*** Block opens ***

-- ==== Sys2Proof/Machine/Chain.lean ====
section
/-! DEFINITION. The double-banked tables of the receive and the transmit chain: entries, the background build and the
swap (R278 to R284, R292, R320 to R323). `tx` chooses the chain throughout. -/

namespace Sys2Proof.Machine

/-- Replace a chain's swap state. -/
def Dev.setSw (d : Dev) (tx : Bool) (s : SwapSt) : Dev :=
  if tx then { d with txc := { d.txc with sw := s } } else { d with rxc := { d.rxc with sw := s } }

/-- Entry of bank `k` of stream `s` (R278). -/
def Dev.streamBank (d : Dev) (tx : Bool) (s k : Nat) : List Byte :=
  d.tbl.read (cellTbl tx + 0x2000 + (2 * s + k) * 16) 16

/-- Active bank of stream `s`. -/
def Dev.streamAct (d : Dev) (tx : Bool) (s : Nat) : Nat := b2n (bit (d.sw tx).streamBank s)

/-- The active entry of a stream. -/
def Dev.activeStream (d : Dev) (tx : Bool) (s : Nat) : List Byte := d.streamBank tx s (d.streamAct tx s)

/-- The active entry of a cell. -/
def Dev.activeCell (d : Dev) (tx : Bool) (c : Nat) : List Byte := d.cellBank tx c (d.activeBank tx c)

/-- Does slot `s` lie before a swap at slot `old` of the numbering before it and `new` of the one after? Where a change of
numerology makes a number occur on both sides, it counts to the side it lies nearer (log 112). -/
def beforeSwap (old new s : Nat) : Bool := decide (s < new) || (decide (s < old) && decide (old - s ≤ s - new))

/-- Streams whose staged or active bank names cell `c` (R281, R283). -/
def Dev.cellStreams (d : Dev) (tx : Bool) (c : Nat) : List Nat :=
  (List.range 256).filter fun s => streamOf (d.streamBank tx s 0) c || streamOf (d.streamBank tx s 1) c

/-- Numerology on which cell `c` counts its boundaries: the staged entry's when the active one is off. -/
def Dev.swapMu (d : Dev) (tx : Bool) (c : Nat) : Nat :=
  let a := d.activeCell tx c
  if ceEnable a then ceMu a else ceMu (d.cellBank tx c (1 - d.activeBank tx c))

/-- The slot that begins at the boundary of slot `old`, or next after it, in the numbering of the staged entry. -/
def Dev.newSlot (d : Dev) (tx : Bool) (c old : Nat) : Nat :=
  let e := d.cellBank tx c (1 - d.activeBank tx c)
  if ceEnable e then ceilDiv (old * 2 ^ ceMu e) (2 ^ d.swapMu tx c) else old

/-- The swap of cell `c` that is ready, as the boundary that it will make. -/
def Dev.readySwap (d : Dev) (tx : Bool) (c : Nat) : Option (Nat × Nat) :=
  ((d.sw tx).ready.find? (·.1 == c)).map fun x => (x.2, d.newSlot tx c x.2)

/-- Do the banks of slot `s` (without wrap) of cell `c`, of stream `st` with one given, lie in the bank that is staged now?
Each swap made after the slot has changed them, and a swap that is ready governs the slots from its boundary on (R283).
-/
def Dev.otherBank (d : Dev) (tx : Bool) (c s : Nat) (st : Option Nat) : Bool :=
  let made := (d.sw tx).since.filter fun x => x.1 == c && beforeSwap x.2.1 x.2.2.1 s && st.all fun i => x.2.2.2.contains i
  let due := match d.readySwap tx c with
    | some (old, new) => !beforeSwap old new s && st.all fun i => (d.cellStreams tx c).contains i
    | none => false
  decide (made.length % 2 = 1) != due

/-- The entry that governs slot `s` of cell `c` (R283). -/
def Dev.cellFor (d : Dev) (tx : Bool) (c s : Nat) : List Byte :=
  let k := d.activeBank tx c
  d.cellBank tx c (if d.otherBank tx c s none then 1 - k else k)

/-- The entry of stream `st` that governs slot `s` of cell `c` (R283). -/
def Dev.streamFor (d : Dev) (tx : Bool) (st c s : Nat) : List Byte :=
  let k := d.streamAct tx st
  d.streamBank tx st (if d.otherBank tx c s (some st) then 1 - k else k)

/-- The slot of cell `c` that follows slot `s`, across the change of numbering that a swap with a new numerology makes. -/
def Dev.nextSlot (d : Dev) (tx : Bool) (c s : Nat) : Nat :=
  match (d.sw tx).since.find? fun x => x.1 == c && x.2.1 == s + 1 with
  | some x => x.2.2.1
  | none => match d.readySwap tx c with
    | some (old, new) => if old = s + 1 then new else s + 1
    | none => s + 1

/-- Enabled streams of cell `c` in slot `s`: number and entry, ascending. -/
def Dev.streamsOf (d : Dev) (tx : Bool) (c s : Nat) : List (Nat × List Byte) :=
  (List.range 256).filterMap fun st =>
    let e := d.streamFor tx st c s
    if streamOf e c then some (st, e) else none

/-- KIND of a stream entry. -/
def seKind (e : List Byte) : Nat := bits (leAt e 0 2) 14 13
/-- ROW of a stream entry. -/
def seRow (e : List Byte) : Nat := bits (leAt e 0 2) 7 0
/-- HDR of a stream entry. -/
def seHdr (e : List Byte) : Bool := bit (leAt e 2 1) 4
/-- Mantissa width m = BW + 8 of a stream entry. -/
def seM (e : List Byte) : Nat := bits (leAt e 2 1) 3 0 + 8
/-- EAXC of a stream entry. -/
def seEaxc (e : List Byte) : Nat := leAt e 4 2
/-- PORT of a transmit stream entry. -/
def sePort (e : List Byte) : Nat := bits (leAt e 3 1) 2 0

/-- Is the 8-byte address field at `o` free of reserved bits and a multiple of `al`? -/
def addrOk (e : List Byte) (o al : Nat) : Bool := leAt e (o + 5) 3 == 0 && leAt e o 5 % al == 0

/-- Does an address lie in a window of the Commons? -/
def inCommons (a : Nat) : Bool := decide (0x1800000000 ≤ a) && decide (a < 0x1801000000)

/-- Does an address lie in LPDDR5X? -/
def inLp (a : Nat) : Bool := decide (a < 0x1000000000)

/-- Field check of a receive cell entry (R279). -/
def rxCellOk (e : List Byte) : Bool :=
  let w := leAt e 0 4
  let w1 := leAt e 4 4
  let res := bits w 8 0 == 0 && bits w1 15 14 == 0 && bits w1 31 30 == 0 && leAt e 20 4 == 0 &&
    (slice e 88 40).all (· == 0) && [24, 32, 40, 48, 80].all (addrOk e · 64) && [56, 64, 72].all (addrOk e · 1)
  let n := ceNprb e
  res && decide (1 ≤ n) && decide (n ≤ 273) && decide (1 ≤ ceNstream e) && decide (ceNstream e ≤ 256) &&
    [1, 2].contains (bits w 10 9) && (inCommons (leAt e 24 5) || inLp (leAt e 24 5)) && inCommons (leAt e 32 5)

/-- Field check of a transmit cell entry (R322, R336). -/
def txCellOk (e : List Byte) : Bool :=
  let w := leAt e 0 4
  let eg := bit w 10
  let x := leAt e 64 4
  let y := leAt e 68 4
  let nn := 2 ^ bits x 3 0
  let res := bits w 5 0 == 0 && (slice e 72 56).all (· == 0) && [24, 32, 40].all (addrOk e · 64) && addrOk e 48 1 &&
    leAt e 61 3 == 0 && bits x 31 18 == 0 && bits y 31 30 == 0
  let td := !eg || (addrOk e 56 4096 && inCommons (leAt e 56 5) && decide (9 ≤ bits x 3 0) && decide (bits x 3 0 ≤ 12) &&
    decide (bits x 10 4 ≤ 64) && decide (bits x 10 4 % 8 = 0) && decide (bits x 10 4 ≤ 9 * nn / 128) &&
    decide (bits x 17 11 ≤ 64) && decide (256 ≤ bits y 11 0) && decide (bits y 11 0 ≤ 2048) &&
    decide (bits y 11 0 % 256 = 0) && decide (1 ≤ bits y 29 24) && decide (bits y 29 24 ≤ 32))
  res && decide (1 ≤ ceNprb e) && decide (ceNprb e ≤ 273) && decide (1 ≤ ceNstream e) && decide (ceNstream e ≤ 256) &&
    decide (bits w 9 7 ≤ 4) && inCommons (leAt e 24 5) && inLp (leAt e 40 5) && td

/-- Field check of a stream entry of a cell with `rows` rows (R280, R321). -/
def streamOk (tx : Bool) (rows : Nat) (e : List Byte) : Bool :=
  let b2 := leAt e 2 1
  let b3 := leAt e 3 1
  bits b2 7 5 == 0 && (slice e 6 10).all (· == 0) && (if tx then bits b3 7 3 == 0 && seKind e == 0 else b3 == 0) &&
  (!bit (leAt e 0 2) 15 || (decide (seKind e ≤ 1) && [1, 4, 6].contains (bits b2 3 0) && decide (seRow e < rows)))

/-- Shortest and longest slot, and shortest symbol 0, of a numerology, in Tc (R292). -/
def slotTcs (mu : Nat) : Nat × Nat × Nat :=
  let base := 14 * (140288 / 2 ^ mu)
  match mu with
  | 0 => (base + 2048, base + 2048, 141312)
  | 1 => (base + 1024, base + 1024, 71168)
  | m => (base, base + 1024, 140288 / 2 ^ m)

/-- The grid reuse condition of R292, in units of Tc · 15,625 = ns · 30,720. -/
def gridReuseOk (e : List Byte) : Bool :=
  let (tmin, tmax, smin) := slotTcs (ceMu e)
  let g := 2 * bits (leAt e 0 4) 10 9
  let ns (n : Nat) : Nat := 30720 * n
  decide (tmax * 15625 + ns (leAt e 12 4) + ns (leAt e 16 4) ≤ g * tmin * 15625 + ns (leAt e 8 4) + smin * 15625)

/-- RESULT of the build of cell `c` (R282, R316, R323). -/
def Dev.buildResult (d : Dev) (tx : Bool) (c : Nat) : Nat :=
  let e := d.cellBank tx c (1 - d.activeBank tx c)
  let mine := d.cellStreams tx c
  let staged (s : Nat) : List Byte := d.streamBank tx s (1 - d.streamAct tx s)
  let after := (mine.map staged).filter fun x => bit (leAt x 0 2) 15
  let others := ((List.range 256).filter fun s => !mine.contains s).map (d.activeStream tx ·) |>.filter fun x =>
    bit (leAt x 0 2) 15
  let eaxcs := after.map seEaxc
  if !((if tx then txCellOk e else rxCellOk e) && mine.all fun s => streamOk tx (ceNstream e) (staged s)) then 1
  else if (eaxcs.zipIdx.any fun x => (eaxcs.drop (x.2 + 1)).contains x.1 || (others.map seEaxc).contains x.1) then 2
  else if tx then
    let eg (x : List Byte) : Bool := bit (leAt x 0 4) 10
    let td := (List.range 256).filter fun s => [0, 1].any fun k =>
      let x := d.streamBank tx s k
      bit (leAt x 0 2) 15 && (let cc := bits (leAt x 0 2) 12 8; eg (d.cellBank tx cc 0) || eg (d.cellBank tx cc 1))
    if leAt e 8 4 ≤ leAt e 12 4 then 3
    else if (eg e && (decide (1 < ceMu e) || decide (2 ^ bits (leAt e 64 4) 3 0 < 12 * ceNprb e))) ||
      decide (64 < td.length) then 4
    else 0
  else if leAt e 12 4 ≤ leAt e 8 4 then 3
  else if gridReuseOk e then 0 else 4

/-- Event SOURCE of a chain (R554). -/
def chainSrc (tx : Bool) : Nat := if tx then 5 else 4

/-- A write of GO for cell `c`: the build starts, unless one is in progress (R281). -/
def effSwapGo (tx : Bool) (c : Nat) (d : Dev) : Dev :=
  let pg := chainPage tx
  let s := d.sw tx
  if s.build.isSome then d.err pg 0 errState 0x104
  else
    let d := d.setSw tx { s with build := some (c, d.reg pg 0 0x108) }
    d.setReg pg 0 0x10C (2 ^ 31 + d.fld pg 0 0x10C 27 24 * 2 ^ 24 + c)

/-- The slot at whose boundary a swap that has become ready takes place: the first one from TARGET on that begins now or
later (R283). -/
def Dev.swapSlot (d : Dev) (tx : Bool) (c target : Nat) : Nat :=
  let mu := d.swapMu tx c
  let first := match d.slotNow mu with
    | none => 0
    | some now => if d.inTick (d.symStart mu now 0) then now else now + 1
  max first (d.absSlot mu target)

/-- BUILD_DONE: the build ends; a swap becomes ready, or the request is cancelled. The intake deadlines of a transmit cell
that the swap starts count from its first slot on (R282, R283, R324). -/
def effBuildDone (tx : Bool) (d : Dev) : Dev :=
  let pg := chainPage tx
  let s := d.sw tx
  match s.build with
  | none => d
  | some (c, target) =>
    let r := d.buildResult tx c
    let keep := s.ready.filter (·.1 != c)
    let d := d.setReg pg 0 0x10C (r * 2 ^ 24 + c)
    if r = 0 then
      let first := d.swapSlot tx c target
      let starts := tx && !ceEnable (d.activeCell tx c) && ceEnable (d.cellBank tx c (1 - d.activeBank tx c))
      let d := d.setSw tx { s with build := none, ready := keep ++ [(c, first)] }
      let d := if starts then
          { d with txc := { d.txc with nextIntake := (d.txc.nextIntake.filter (·.1 != c)) ++ [(c, d.newSlot tx c first)] } }
        else d
      d.setFld pg 0 0x118 c c 1
    else
      let d := d.setSw tx { s with build := none, ready := keep }
      (d.setFld pg 0 0x118 c c 0).post pg 0 (chainSrc tx) 3 0 (layout 20 [(0, 1, c), (1, 1, r)])

/-- Cell `c` starts with slot `now`: its slots fall due from there on, and nothing of an earlier run of it stays. -/
def Dev.startCell (tx : Bool) (c now : Nat) (d : Dev) : Dev :=
  let cplane := d.txc.cplane.filter fun x => !(x.1 == c && x.2.1 == !tx) || decide (now ≤ x.2.2)
  if tx then
    { d with txc := { d.txc with
        nextIntake := if d.txc.nextIntake.any (·.1 == c) then d.txc.nextIntake else d.txc.nextIntake ++ [(c, now)]
        slots := d.txc.slots.filter fun y => y.cell != c || decide (now ≤ y.slot)
        started := (d.txc.started.filter (·.1 != c)) ++ [(c, now)]
        syms := d.txc.syms.filter fun y => y.cell != c || decide (now ≤ y.slot)
        td := d.txc.td.filter fun h => h.cell != c || decide (14 * now ≤ h.last)
        opened := d.txc.opened.filter fun x => x.1 != c || decide (now ≤ x.2.1)
        closed := d.txc.closed.filter fun x => x.1 != c || decide (now ≤ x.2.1)
        cplane := cplane } }
  else
    { d with
        rxc := { d.rxc with
          slots := d.rxc.slots.filter fun x => x.cell != c || decide (x.seq < now)
          nextPub := (d.rxc.nextPub.filter (·.1 != c)) ++ [(c, now, 0)]
          nextList := (d.rxc.nextList.filter (·.1 != c)) ++ [(c, now)] }
        rsv := { d.rsv with
          plans := d.rsv.plans.filter fun p => p.cell != c || decide (p.slot < now)
          misses := d.rsv.misses.filter fun m => m.1 != c || decide (m.2 < now) }
        txc := { d.txc with cplane := cplane } }

/-- SWAP_DONE at a slot boundary of cell `c`: a swap that was ready there changes the banks; one that is still being built
is postponed, once a boundary (R283, R284). -/
def effSwapDone (tx : Bool) (c : Nat) (d : Dev) : Dev :=
  let pg := chainPage tx
  let s := d.sw tx
  match d.slotNow (d.swapMu tx c) with
  | none => d
  | some now =>
    match s.ready.find? (·.1 == c), s.build with
    | some (_, t), _ =>
      if now < t then d
      else
        let wasOn := ceEnable (d.activeCell tx c)
        let streams := d.cellStreams tx c
        let act := d.activeBank tx c
        let new := d.newSlot tx c t
        let s' : SwapSt := { s with
          ready := s.ready.filter (·.1 != c)
          streamBank := streams.foldl (fun m i => m ^^^ 2 ^ i) s.streamBank
          since := (s.since.filter fun x => x.1 != c || decide (t < x.2.2.1 + 64)) ++ [(c, t, new, streams)]
          passed := s.passed.filter (·.1 != c) }
        let d := d.setSw tx s'
        let d := (d.setFld pg 0 0x110 c c (1 - act)).setFld pg 0 0x118 c c 0
        let d := if wasOn then d.setFld pg 0 0x114 c c 0 else d
        let d := if ceEnable (d.activeCell tx c) && !wasOn then d.startCell tx c new else d
        d.post pg 0 (chainSrc tx) 1 0 (layout 20 [(0, 1, c), (4, 4, new)])
    | none, some (c', t) =>
      if c' == c && reached now t && !s.passed.contains (c, now) then
        let d := d.setSw tx { s with passed := (s.passed.filter (·.1 != c)) ++ [(c, now)] }
        ((d.bump pg 0 0x120 1).sticky pg 0 0).post pg 0 (chainSrc tx) 2 0 (layout 20 [(0, 1, c), (4, 4, now)])
      else d
    | none, none => d

/-- The last slot under the earlier banks of cell `c` has ended: they may be written again (R284). -/
def Dev.bankFree (d : Dev) (tx : Bool) (c s : Nat) : Dev :=
  if (((d.sw tx).since.filter (·.1 == c)).getLast?).any fun x => decide (s + 1 = x.2.1) then
    d.setFld (chainPage tx) 0 0x114 c c 1
  else d

end Sys2Proof.Machine
end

*** Block closes ***

§ WHAT TO DO
Look above for the line with "swap (R278 to" and the line with "Entry of bank". Retype those two lines and every line between them exactly, adding nothing.

§ SOLUTION TO THIS TASK
swap (R278 to R284, R292, R320 to R323). `tx` chooses the chain throughout. -/

namespace Sys2Proof.Machine

/-- Replace a chain's swap state. -/
def Dev.setSw (d : Dev) (tx : Bool) (s : SwapSt) : Dev :=
  if tx then { d with txc := { d.txc with sw := s } } else { d with rxc := { d.rxc with sw := s } }

/-- Entry of bank `k` of stream `s` (R278). -/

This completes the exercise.